Manitoba’s immigration nominee program is currently the focus of much attention. And not in a good way.
The program has long been hailed as a Manitoba success story, valuable for attracting job-ready immigrants whose skills match the needs of Manitoba’s job market, and also attracting active investors in the provincial economy. To Manitoba’s credit, it uses the provincial nominee program more than any other province.
But high-profile reports of malfeasance have led to an investigation by the provincial government. With the credibility of the program on the line, it’s critical the investigation proceeds with balance and context: the allegations, while serious, must be weighed against the importance of ensuring the nominee program can continue bolstering Manitoba with high-level immigrants.
A main subject of the investigation is Paul Hesse, who was a lawyer with the Winnipeg firm Pitblado Law when he allegedly solicited business investments from as many as 20 of his immigration clients. While Mr.

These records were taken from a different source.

/-- VREM, long form (R274, R275). -/
def execVremL (o : VLong) (s : State) : Out State :=
  s.vbinL .V .rem o (encBits (.vremL o))

/-- VMIN, long form (R274). -/
def execVminL (o : VLong) (s : State) : Out State :=
  s.vbinL .E .min o (encBits (.vminL o))

/-- VMAX, long form (R274). -/
def execVmaxL (o : VLong) (s : State) : Out State :=
  s.vbinL .E .max o (encBits (.vmaxL o))

/-- VAND, long form (R274). -/
def execVandL (o : VLong) (s : State) : Out State :=
  s.vbinL .E .and o (encBits (.vandL o))

/-- VOR, long form (R274). -/
def execVorL (o : VLong) (s : State) : Out State :=
  s.vbinL .E .or o (encBits (.vorL o))

/-- VXOR, long form (R274). -/
def execVxorL (o : VLong) (s : State) : Out State :=
  s.vbinL .E .xor o (encBits (.vxorL o))

/-- VSHL, long form (R274). -/
def execVshlL (o : VLong) (s : State) : Out State :=
  s.vbinL .E .shl o (encBits (.vshlL o))

/-- VSHR, long form (R274). -/
def execVshrL (o : VLong) (s : State) : Out State :=
  s.vbinL .E .shr o (encBits (.vshrL o))

/-- VFMA (R276). -/
def execVfma (o : VFmaBase) (s : State) : Out State :=
  s.vfma .fma o (encBits (.vfma o))

/-- VFMS (R276). -/
def execVfms (o : VFmaBase) (s : State) : Out State :=
  s.vfma .fms o (encBits (.vfms o))

/-- VFNMA (R276). -/
def execVfnma (o : VFmaBase) (s : State) : Out State :=
  s.vfma .fnma o (encBits (.vfnma o))

/-- VFMA, long form (R276). -/
def execVfmaL (o : VFmaLong) (s : State) : Out State :=
  s.vfmaL .fma o (encBits (.vfmaL o))

/-- VFMS, long form (R276). -/
def execVfmsL (o : VFmaLong) (s : State) : Out State :=
  s.vfmaL .fms o (encBits (.vfmsL o))

/-- VFNMA, long form (R276). -/
def execVfnmaL (o : VFmaLong) (s : State) : Out State :=
  s.vfmaL .fnma o (encBits (.vfnmaL o))

/-- VCMP.EQ (R277). -/
def execVcmpEq (o : VCmpBase) (s : State) : Out State :=
  s.vcmp .eq o (encBits (.vcmpEq o))

/-- VCMP.NE (R277). -/
def execVcmpNe (o : VCmpBase) (s : State) : Out State :=
  s.vcmp .ne o (encBits (.vcmpNe o))

/-- VCMP.LT (R277). -/
def execVcmpLt (o : VCmpBase) (s : State) : Out State :=
  s.vcmp .lt o (encBits (.vcmpLt o))

/-- VCMP.LE (R277). -/
def execVcmpLe (o : VCmpBase) (s : State) : Out State :=
  s.vcmp .le o (encBits (.vcmpLe o))

/-- VCMP.EQ, long form (R277). -/
def execVcmpEqL (o : VCmpLong) (s : State) : Out State :=
  s.vcmpL .eq o (encBits (.vcmpEqL o))

/-- VCMP.NE, long form (R277). -/
def execVcmpNeL (o : VCmpLong) (s : State) : Out State :=
  s.vcmpL .ne o (encBits (.vcmpNeL o))

/-- VCMP.LT, long form (R277). -/
def execVcmpLtL (o : VCmpLong) (s : State) : Out State :=
  s.vcmpL .lt o (encBits (.vcmpLtL o))

/-- VCMP.LE, long form (R277). -/
def execVcmpLeL (o : VCmpLong) (s : State) : Out State :=
  s.vcmpL .le o (encBits (.vcmpLeL o))

/-! ### VEC.UN (R278, R279) -/

/-- VMV (R278). -/
def execVmv (o : VUn) (s : State) : Out State :=
  s.vun .E .mv o (encBits (.vmv o))

/-- VNEG (R278). -/
def execVneg (o : VUn) (s : State) : Out State :=
  s.vun .E .neg o (encBits (.vneg o))

/-- VABS (R278). -/
def execVabs (o : VUn) (s : State) : Out State :=
  s.vun .E .abs o (encBits (.vabs o))

/-- VNOT (R278). -/
def execVnot (o : VUn) (s : State) : Out State :=
  s.vun .E .not o (encBits (.vnot o))

/-- VSQRT (R278, R279). -/
def execVsqrt (o : VUn) (s : State) : Out State :=
  s.vun .V .sqrt o (encBits (.vsqrt o))

/-- VRCP (R278, R279). -/
def execVrcp (o : VUn) (s : State) : Out State :=
  s.vun .E .rcp o (encBits (.vrcp o))

/-- VRSQ (R278, R279). -/
def execVrsq (o : VUn) (s : State) : Out State :=
  s.vun .V .rsq o (encBits (.vrsq o))

/-- VEXP2 (R278, R279). -/
def execVexp2 (o : VUn) (s : State) : Out State :=
  s.vun .E .exp2 o (encBits (.vexp2 o))

/-- VLOG2 (R278, R279). -/
def execVlog2 (o : VUn) (s : State) : Out State :=
  s.vun .V .log2 o (encBits (.vlog2 o))

/-- VTANH (R278, R279). -/
def execVtanh (o : VUn) (s : State) : Out State :=
  s.vun .E .tanh o (encBits (.vtanh o))

/-- VCLZ (R278). -/
def execVclz (o : VUn) (s : State) : Out State :=
  s.vun .V .clz o (encBits (.vclz o))

/-- VPOPC (R278). -/
def execVpopc (o : VUn) (s : State) : Out State :=
  s.vun .V .popc o (encBits (.vpopc o))

/-! ### VEC.MISC (R301 to R309) -/

/-- A whole-vector instruction with one source (R301). -/
def State.vone (s : State) (o : VOne) (cls : Cls) (enc : Word) (work : VSrc → VWork) : Out State :=
  let dc := optDrove o.dc
  s.vector { cls := cls, droves := [dc], srcs := [], dst := 0, joins := o.j, ldv := some o.a, mask := o.m
             len := optLen o.dc, enc := enc }
    (work ⟨o.c, s.hart.route dc⟩)

/-- A reduction or scan (R302). -/
def State.vredOp (s : State) (o : VRedOps) (enc : Word) (work : VSrc → VWork) : Out State :=
  let dc := optDrove o.dc
  s.vector { cls := .V, droves := [dc], srcs := [], dst := 0, joins := o.j, ldv := some o.a, mask := o.m
             len := optLen o.dc, enc := enc }
    (work ⟨o.c, s.hart.route dc⟩)

/-- VSEL (R305). -/
def execVsel (o : VSelOps) (s : State) : Out State :=
  let db := match o.mods with | some p => p.1 | none => Drove.none
  let dc := match o.mods with | some p => p.2 | none => Drove.none
  s.vector { cls := .E, droves := [dc, db], srcs := [], dst := 0, joins := o.j, ldv := some o.a, mask := o.m
             len := optLen o.mods, enc := encBits (.vsel o) }
    (.sel o.a ⟨o.c, s.hart.route dc⟩ ⟨o.b, s.hart.route db⟩)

Hesse’s employment with Pitblado has been terminated, his dealings with immigrants are only now being untangled.
The law firm discovered that Mr. Hesse had encouraged immigration clients to invest in a series of businesses linked to Hesse’s now-former romantic partner, Patrick Maxwell. Mr. Maxwell was the owner of White Lotus Pet Spa, an Osborne Village pet groomer and dog daycare, which closed June 27. He was also associated with a number of other businesses run out of the same Scott Street office, including a real estate firm.
Mr. Hesse, who specialized in immigration law, would sometimes travel to China to meet with potential clients and allegedly steer the clients’ investment funds toward entities linked to Mr. Maxwell.

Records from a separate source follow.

-- ==== Sys2Proof/Machine/ScalarFp.lean ====
section
/-! DEFINITION. The scalar floating-point instructions (spec 07 R230 to R238). -/

namespace Sys2Proof.Machine

/-- The format of a field (R230). -/
def fmtOf : FpFmt → Fmt
  | .d => .fp64
  | .s => .fp32
  | .h => .fp16
  | .bf => .bf16

/-- Bits W−1:0 of a register (R219). -/
def fpBits (f : FpFmt) (x : Word) : Nat := x.toNat % 2 ^ (fmtOf f).width

/-- A floating-point result, bits 63:W zero (R219). -/
def fpWord (r : FRes) : Word × FFlags := (BitVec.ofNat 64 r.code, r.flags)

/-- A two-operand operation of FP.R. -/
def State.fp2 (s : State) (enc : Word) (a b c : GReg) (f : FpFmt) (rm : Option Rm)
    (op : Mode → Nat → Nat → Nat → Word × FFlags) : Out State :=
  s.fpOp enc [b, c] a rm fun m d => op m d (fpBits f (s.hart.src [] b)) (fpBits f (s.hart.src [b] c))

/-- A one-operand operation of FP.R. -/
def State.fp1 (s : State) (enc : Word) (a b : GReg) (f : FpFmt) (rm : Option Rm)
    (op : Mode → Nat → Nat → Word × FFlags) : Out State :=
  s.fpOp enc [b] a rm fun m d => op m d (fpBits f (s.hart.src [] b))

/-- FADD (R231). -/
def execFadd (a b c : GReg) (f : FpFmt) (rm : Rm) (s : State) : Out State :=
  s.fp2 (encBits (.fadd a b c f rm)) a b c f (some rm) fun m d x y => fpWord (fpAdd (fmtOf f) m d x y)

/-- FSUB (R231). -/
def execFsub (a b c : GReg) (f : FpFmt) (rm : Rm) (s : State) : Out State :=
  s.fp2 (encBits (.fsub a b c f rm)) a b c f (some rm) fun m d x y => fpWord (fpSub (fmtOf f) m d x y)

/-- FMUL (R231). -/
def execFmul (a b c : GReg) (f : FpFmt) (rm : Rm) (s : State) : Out State :=
  s.fp2 (encBits (.fmul a b c f rm)) a b c f (some rm) fun m d x y => fpWord (fpMul (fmtOf f) m d x y)

/-- FDIV (R231). -/
def execFdiv (a b c : GReg) (f : FpFmt) (rm : Rm) (s : State) : Out State :=
  s.fp2 (encBits (.fdiv a b c f rm)) a b c f (some rm) fun m d x y => fpWord (fpDiv (fmtOf f) m d x y)

/-- FSQRT (R231). -/
def execFsqrt (a b : GReg) (f : FpFmt) (rm : Rm) (s : State) : Out State :=
  s.fp1 (encBits (.fsqrt a b f rm)) a b f (some rm) fun m d x => fpWord (fpSqrt (fmtOf f) m d x)

/-- FMIN (R232). -/
def execFmin (a b c : GReg) (f : FpFmt) (s : State) : Out State :=
  s.fp2 (encBits (.fmin a b c f)) a b c f none fun _ _ x y => fpWord (fpMinMax (fmtOf f) false x y)

/-- FMAX (R232). -/
def execFmax (a b c : GReg) (f : FpFmt) (s : State) : Out State :=
  s.fp2 (encBits (.fmax a b c f)) a b c f none fun _ _ x y => fpWord (fpMinMax (fmtOf f) true x y)

/-- The sign that FSGN gives (R231). -/
def fsgnSign (f : Fmt) (o : FsgnOp) (x y : Nat) : Bool :=
  match o with
  | .cp => f.sign y
  | .neg => !f.sign y
  | .xor => f.sign x != f.sign y

/-- FSGN (R231). -/
def execFsgn (a b c : GReg) (f : FpFmt) (o : FsgnOp) (s : State) : Out State :=
  s.fp2 (encBits (.fsgn a b c f o)) a b c f none fun _ _ x y =>
    (BitVec.ofNat 64 (fpSign (fmtOf f) (fsgnSign (fmtOf f) o x y) x), 0)

/-- The relation of FCMP. -/
def fcmpRel : FcmpOp → FpRel
  | .eq => .eq
  | .lt => .lt
  | .le => .le

/-- FCMP (R233). -/
def execFcmp (a b c : GReg) (f : FpFmt) (o : FcmpOp) (s : State) : Out State :=
  s.fp2 (encBits (.fcmp a b c f o)) a b c f none fun _ _ x y =>
    let r := fpCompare (fmtOf f) (fcmpRel o) x y
    (ofBool r.1, r.2)

/-- FCLASS (R233). -/
def execFclass (a b : GReg) (f : FpFmt) (s : State) : Out State :=
  s.fp1 (encBits (.fclass a b f)) a b f none fun _ _ x => (BitVec.ofNat 64 (fpClass (fmtOf f) x), 0)

/-- FRND (R231). -/
def execFrnd (a b : GReg) (f : FpFmt) (rm : Rm) (s : State) : Out State :=
  s.fp1 (encBits (.frnd a b f rm)) a b f (some rm) fun m d x => fpWord (fpIntegral (fmtOf f) m d x)

/-- FMVX (R231). -/
def execFmvx (a b : GReg) (f : FpFmt) (s : State) : Out State :=
  s.fp1 (encBits (.fmvx a b f)) a b f none fun _ _ x => (BitVec.ofNat 64 x, 0)

/-- An instruction of FP.FMA: gB, gC and gA are read in that order (R234). -/
def State.fp3 (s : State) (enc : Word) (a b c : GReg) (f : FpFmt) (rm : Rm) (np na : Bool) : Out State :=
  s.fpOp enc [b, c, a] a (some rm) fun m d =>
    fpWord (fpFma (fmtOf f) m d np na (fpBits f (s.hart.src [] b)) (fpBits f (s.hart.src [b] c))
      (fpBits f (s.hart.src [b, c] a)))

/-- FMA: p + a (R234). -/
def execFma (a b c : GReg) (f : FpFmt) (rm : Rm) (s : State) : Out State :=
  s.fp3 (encBits (.fma a b c f rm)) a b c f rm false false

/-- FMS: p − a (R234). -/
def execFms (a b c : GReg) (f : FpFmt) (rm : Rm) (s : State) : Out State :=
  s.fp3 (encBits (.fms a b c f rm)) a b c f rm false true

/-- FNMA: −p + a (R234). -/
def execFnma (a b c : GReg) (f : FpFmt) (rm : Rm) (s : State) : Out State :=
  s.fp3 (encBits (.fnma a b c f rm)) a b c f rm true false

/-- FNMS: −p − a (R234). -/
def execFnms (a b c : GReg) (f : FpFmt) (rm : Rm) (s : State) : Out State :=
  s.fp3 (encBits (.fnms a b c f rm)) a b c f rm true true

/-- A conversion result as a register holds it: integers of N bits sign- or zero-extended (R219). -/
def cvtWord (dst : CvtFmt) (r : FRes) : Word × FFlags :=
  match cvtInt dst with
  | some (true, w) => ((BitVec.ofNat w r.code).signExtend 64, r.flags)
  | _ => (BitVec.ofNat 64 r.code, r.flags)

/-- FCVT (R235 to R238). -/
def execFcvt (a b : GReg) (src dst : CvtFmt) (sat : Bool) (rm : Rm) (s : State) : Out State :=
  s.fpOp (encBits (.fcvt a b src dst sat rm)) [b] a (some rm) fun m d =>
    cvtWord dst (cvtTo dst m sat d (cvtValue src (s.hart.src [] b).toNat))

end Sys2Proof.Machine
end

It’s believed the clients thought following Mr. Hesse’s advice about investment opportunities would help garner approval for their Canadian immigration applications.

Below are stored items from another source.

-- ==== Sys2Proof/Certificates/Slice0/Obligations.lean ====
section
/-! DEFINITION. The statements for the provers. -/

open Sys2Proof Sys2Proof.Machine Sys2Proof.Say

/-! ### Integers -/

/-- R102, R103, R104, R99: what the register instructions with two sources compute. -/
def Obligations.IntegerTwoSources : Prop :=
  ∀ (s : State) (a b c : GReg), Ready s [b, c] a →
    let x := s.hart.src [] b
    let y := s.hart.src [b] c
    let n := y.toNat % 64
    let pos := n
    let wid := y.toNat / 256 % 64 + 1
    Gives s (.add a b c) [b, c] a (x + y) 4 ∧
    Gives s (.sub a b c) [b, c] a (x - y) 4 ∧
    Gives s (.and a b c) [b, c] a (x &&& y) 4 ∧
    Gives s (.or a b c) [b, c] a (x ||| y) 4 ∧
    Gives s (.xor a b c) [b, c] a (x ^^^ y) 4 ∧
    Gives s (.andn a b c) [b, c] a (x &&& ~~~y) 4 ∧
    Gives s (.orn a b c) [b, c] a (x ||| ~~~y) 4 ∧
    Gives s (.xnor a b c) [b, c] a (~~~(x ^^^ y)) 4 ∧
    Gives s (.shl a b c) [b, c] a (x <<< n) 4 ∧
    Gives s (.shr a b c) [b, c] a (x >>> n) 4 ∧
    Gives s (.sra a b c) [b, c] a (x.sshiftRight n) 4 ∧
    Gives s (.rol a b c) [b, c] a (x.rotateLeft n) 4 ∧
    Gives s (.ror a b c) [b, c] a (x.rotateRight n) 4 ∧
    Gives s (.slt a b c) [b, c] a (if x.toInt < y.toInt then 1 else 0) 4 ∧
    Gives s (.sltu a b c) [b, c] a (if x.toNat < y.toNat then 1 else 0) 4 ∧
    Gives s (.min a b c) [b, c] a (if x.toInt ≤ y.toInt then x else y) 4 ∧
    Gives s (.max a b c) [b, c] a (if y.toInt ≤ x.toInt then x else y) 4 ∧
    Gives s (.minu a b c) [b, c] a (if x.toNat ≤ y.toNat then x else y) 4 ∧
    Gives s (.maxu a b c) [b, c] a (if y.toNat ≤ x.toNat then x else y) 4 ∧
    Gives s (.mul a b c) [b, c] a (x * y) 4 ∧
    Gives s (.mulh a b c) [b, c] a ((x.signExtend 128 * y.signExtend 128).extractLsb' 64 64) 4 ∧
    Gives s (.mulhu a b c) [b, c] a ((x.zeroExtend 128 * y.zeroExtend 128).extractLsb' 64 64) 4 ∧
    Gives s (.div a b c) [b, c] a
      (if y = 0 then (if 0 ≤ x.toInt then 0x7FFFFFFFFFFFFFFF else 0x8000000000000000) else x.sdiv y) 4 ∧
    Gives s (.divu a b c) [b, c] a (if y = 0 then 0xFFFFFFFFFFFFFFFF else x / y) 4 ∧
    Gives s (.rem a b c) [b, c] a (if y = 0 then x else x.srem y) 4 ∧
    Gives s (.remu a b c) [b, c] a (x % y) 4 ∧
    Gives s (.addsc1 a b c) [b, c] a (2 * x + y) 4 ∧
    Gives s (.addsc2 a b c) [b, c] a (4 * x + y) 4 ∧
    Gives s (.addsc3 a b c) [b, c] a (8 * x + y) 4 ∧
    Gives s (.bfx a b c) [b, c] a
      (let f := x.toNat / 2 ^ pos % 2 ^ wid
       if y.getLsbD 16 ∧ 2 ^ (wid - 1) ≤ f then BitVec.ofInt 64 ((f : Int) - 2 ^ wid) else BitVec.ofNat 64 f) 4

/-- R102, R63, R105, R106: what the register instructions with one source, and those with an immediate, compute. -/
def Obligations.IntegerOneSource : Prop :=
  ∀ (s : State) (a b : GReg), Ready s [b] a →
    let x := s.hart.src [] b
    (∃ n : Nat, Gives s (.clz a b) [b] a (BitVec.ofNat 64 n) 4 ∧
      n ≤ 64 ∧ x.toNat < 2 ^ (64 - n) ∧ (n < 64 → 2 ^ (63 - n) ≤ x.toNat)) ∧
    (∃ n : Nat, Gives s (.ctz a b) [b] a (BitVec.ofNat 64 n) 4 ∧
      n ≤ 64 ∧ (∀ k, k < n → x.getLsbD k = false) ∧ (n < 64 → x.getLsbD n = true)) ∧
    Gives s (.popc a b) [b] a (BitVec.ofNat 64 ((List.range 64).filter fun k => x.getLsbD k).length) 4 ∧
    (∃ w, Gives s (.bswap a b) [b] a w 4 ∧ ∀ k, k < 8 → w.extractLsb' (8 * k) 8 = x.extractLsb' (56 - 8 * k) 8) ∧
    Gives s (.sext a b .b) [b] a ((x.setWidth 8).signExtend 64) 4 ∧
    Gives s (.sext a b .h) [b] a ((x.setWidth 16).signExtend 64) 4 ∧
    Gives s (.sext a b .w) [b] a ((x.setWidth 32).signExtend 64) 4 ∧
    Gives s (.zext a b .b) [b] a (x &&& 0xFF) 4 ∧
    Gives s (.zext a b .h) [b] a (x &&& 0xFFFF) 4 ∧
    Gives s (.zext a b .w) [b] a (x &&& 0xFFFFFFFF) 4 ∧
    (∀ i : BitVec 14,
      Gives s (.addi a b i) [b] a (x + i.signExtend 64) 4 ∧
      Gives s (.andi a b i) [b] a (x &&& i.signExtend 64) 4 ∧
      Gives s (.ori a b i) [b] a (x ||| i.signExtend 64) 4 ∧
      Gives s (.xori a b i) [b] a (x ^^^ i.signExtend 64) 4 ∧
      Gives s (.slti a b i) [b] a (if x.toInt < i.toInt then 1 else 0) 4 ∧
      Gives s (.sltiu a b i) [b] a (if x.toNat < (i.signExtend 64).toNat then 1 else 0) 4) ∧
    (∀ i : BitVec 32,
      Gives s (.addiL a b i) [b] a (x + i.signExtend 64) 8 ∧
      Gives s (.andiL a b i) [b] a (x &&& i.signExtend 64) 8 ∧
      Gives s (.oriL a b i) [b] a (x ||| i.signExtend 64) 8 ∧
      Gives s (.xoriL a b i) [b] a (x ^^^ i.signExtend 64) 8 ∧
      Gives s (.sltiL a b i) [b] a (if x.toInt < i.toInt then 1 else 0) 8 ∧
      Gives s (.sltiuL a b i) [b] a (if x.toNat < (i.signExtend 64).toNat then 1 else 0) 8) ∧
    (∀ sh : BitVec 6,
      Gives s (.shli a b sh) [b] a (x <<< sh.toNat) 4 ∧
      Gives s (.shri a b sh) [b] a (x >>> sh.toNat) 4 ∧
      Gives s (.srai a b sh) [b] a (x.sshiftRight sh.toNat) 4 ∧
      Gives s (.rori a b sh) [b] a (x.rotateRight sh.toNat) 4)

/-- R102, R104: BFI and SELECT, which read gA as their third source before they write it. R107: the instructions that
read no register; the pc is that of the instruction itself. R108, R96: a compact form reads the register that LDS of the
current level names, and its destination becomes LDS. -/
def Obligations.IntegerThreeSourcesConstantsAndCompactForms : Prop :=
  (∀ (s : State) (a b c : GReg), Ready s [b, c, a] a →
     let x := s.hart.src [] b
     let y := s.hart.src [b] c
     let d := s.hart.src [b, c] a
     let pos := y.toNat % 64
     let wid := y.toNat / 256 % 64 + 1
     Gives s (.select a b c) [b, c, a] a (if d = 0 then y else x) 4 ∧
     (∃ w, Gives s (.bfi a b c) [b, c, a] a w 4 ∧
       ∀ k, k < 64 → w.getLsbD k = if pos ≤ k ∧ k < pos + wid then x.getLsbD (k - pos) else d.getLsbD k)) ∧
  (∀ (s : State) (a : GReg), Ready s [] a →
     (∀ i : BitVec 19,
       Gives s (.ldhi a i) [] a (((i.setWidth 32) <<< 13).signExtend 64) 4 ∧
       Gives s (.addpc a i) [] a (s.hart.pc + ((i.setWidth 32) <<< 13).signExtend 64) 4) ∧
     (∀ i : BitVec 32, Gives s (.laddpc a i) [] a (s.hart.pc + i.signExtend 64) 8)) ∧
  (∀ (s : State) (r g : GReg),
     let l := s.hart.lds
     (Ready s [g] r → Gives s (.cmv r g) [g] r (s.hart.src [] g) 2) ∧
     (Ready s [l] r →
       let x := s.hart.src [] l
       (∀ i : BitVec 5,
         Gives s (.caddi r i) [l] r (x + i.signExtend 64) 2 ∧
         Gives s (.cshli r i) [l] r (x <<< i.toNat) 2 ∧
         Gives s (.cshri r i) [l] r (x >>> i.toNat) 2 ∧
         Gives s (.csrai r i) [l] r (x.sshiftRight i.toNat) 2)) ∧
     (Ready s [l, g] r →
       let x := s.hart.src [] l
       let y := s.hart.src [l] g
       Gives s (.cadd r g) [l, g] r (x + y) 2 ∧
       Gives s (.csub r g) [l, g] r (x - y) 2 ∧
       Gives s (.cand r g) [l, g] r (x &&& y) 2 ∧
       Gives s (.cor r g) [l, g] r (x ||| y) 2 ∧
       Gives s (.cxor r g) [l, g] r (x ^^^ y) 2) ∧
     Gives s .cnop [] 0 0 2)

/-- R93, R94, R403: words of mq. A source that names mq takes the oldest arriving words in the order B, C, A, and an
instruction with more mq sources than words that have arrived changes no register and pops nothing; a push fills the next
position of the open message, and the message departs, whole, from the hart's core when its last position is filled. -/
def Obligations.MessageWords : Prop :=
  let waits : State → Instr → Prop := fun s i =>
    ∃ t, exec i s = .next t ∧ t.hart.wait = .parked ∧ t.hart.pc = s.hart.pc ∧ t.hart.g = s.hart.g ∧
      t.hart.words = s.hart.words ∧ t.hart.open' = s.hart.open' ∧ t.hart.instret = s.hart.instret ∧ t.cores = s.cores
  (∀ (s : State) (a : GReg) (w0 w1 : Word) (rest : List Word), s.hart.words = w0 :: w1 :: rest →
    (∀ r, s.hart.owed r = false) → a ≠ 31 →
    ∃ t, exec (.sub a 31 31) s = .next t ∧ t.hart.words = rest ∧ (a ≠ 0 → t.hart.readG a = w0 - w1)) ∧
  -- three mq sources, the last of which is the destination too
  (∀ (s : State) (w0 w1 w2 : Word) (rest : List Word) (m : OpenMsg), s.hart.words = w0 :: w1 :: w2 :: rest →
    (∀ r, s.hart.owed r = false) → s.hart.open' = some m → m.taken < m.words.length → s.departUsed s.here.core < 64 →
    let gives : Instr → Word → Prop := fun i v =>
      ∃ t, exec i s = .next t ∧ t.hart.words = rest ∧ t.hart.open' = (s.push v).hart.open' ∧ t.cores = (s.push v).cores
    let pos := w1.toNat % 64
    let wid := w1.toNat / 256 % 64 + 1
    gives (.select 31 31 31) (if w2 = 0 then w1 else w0) ∧
    (∃ v, gives (.bfi 31 31 31) v ∧
      ∀ k, k < 64 → v.getLsbD k = if pos ≤ k ∧ k < pos + wid then w0.getLsbD (k - pos) else w2.getLsbD k)) ∧
  (∀ (s : State) (a b c : GReg), (∀ r, s.hart.owed r = false) →
    (s.hart.words.length < mqCount [b, c] → waits s (.add a b c) ∧ waits s (.sub a b c)) ∧
    (s.hart.words.length < mqCount [b, c, a] → waits s (.select a b c) ∧ waits s (.bfi a b c))) ∧
  (∀ (s : State) (v : Word) (m : OpenMsg), s.hart.open' = some m → m.taken < m.words.length →
    let p := m.taken
    let ws := m.words.set p (some v)
    if (∀ w ∈ ws, w ≠ none) then
      (s.push v).hart.open' = none ∧
      ((s.push v).core s.here.core).depart = (s.core s.here.core).depart ++
        [{ dest := m.dest, hart := m.hart, words := ws.filterMap id, sender := s.hid, slot := none, reeve := false }]
    else
      (s.push v).hart.open' = some { m with words := ws, taken := p + 1 } ∧ (s.push v).cores = s.cores)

Reverberations from Mr. Hesse’s actions will affect his personal career, the clients he allegedly mistreated and — paramount for all of Manitoba — the immigration nominee program.
Mr. Hesse doesn’t currently face criminal charges, but the Law Society of Manitoba has suspended his licence while it continues to investigate the alleged improper immigration activities.
Mr. Hesse has also had political aspirations, having served as president of the Manitoba Liberal Party and having run as the Liberal candidate in Fort Rouge in the 2011 election. But it’s a safe bet that, given the current allegations, his former Liberal colleagues are unlikely to ask him to run in the Sept. 10 provincial election.
As for the clients who trusted Mr. Hesse and unwittingly invested in his recommended businesses, they are eligible to file a claim with the Law Society of Manitoba, which maintains a fund to compensate clients for losses incurred as a result of lawyers’ misconduct.
The immigration nominee program might be the area where Mr. Hesse’s conduct has the greatest impact. Although it seems counterintuitive, his alleged misdeeds might have a positive effect by exposing a loophole that needs to be closed.
Mr. Hesse told clients in writing he could get approval within two months for a document — called a labour market impact assessment (LMIA) — that lets employers hire foreign workers.
The provincial investigation sparked by Mr. Hesse’s actions should examine the ways in which LMIA approval is gained, and whether more stringent safeguards are necessary to prevent immigration lawyers and consultants from benefiting inappropriately.
The immigration nominee program has proven its worth as a valuable entryway into Manitoba. Fine-tune it as needed to ensure its integrity, but keep the door open.
Editorials are the consensus view of the Winnipeg Free Press’ editorial board.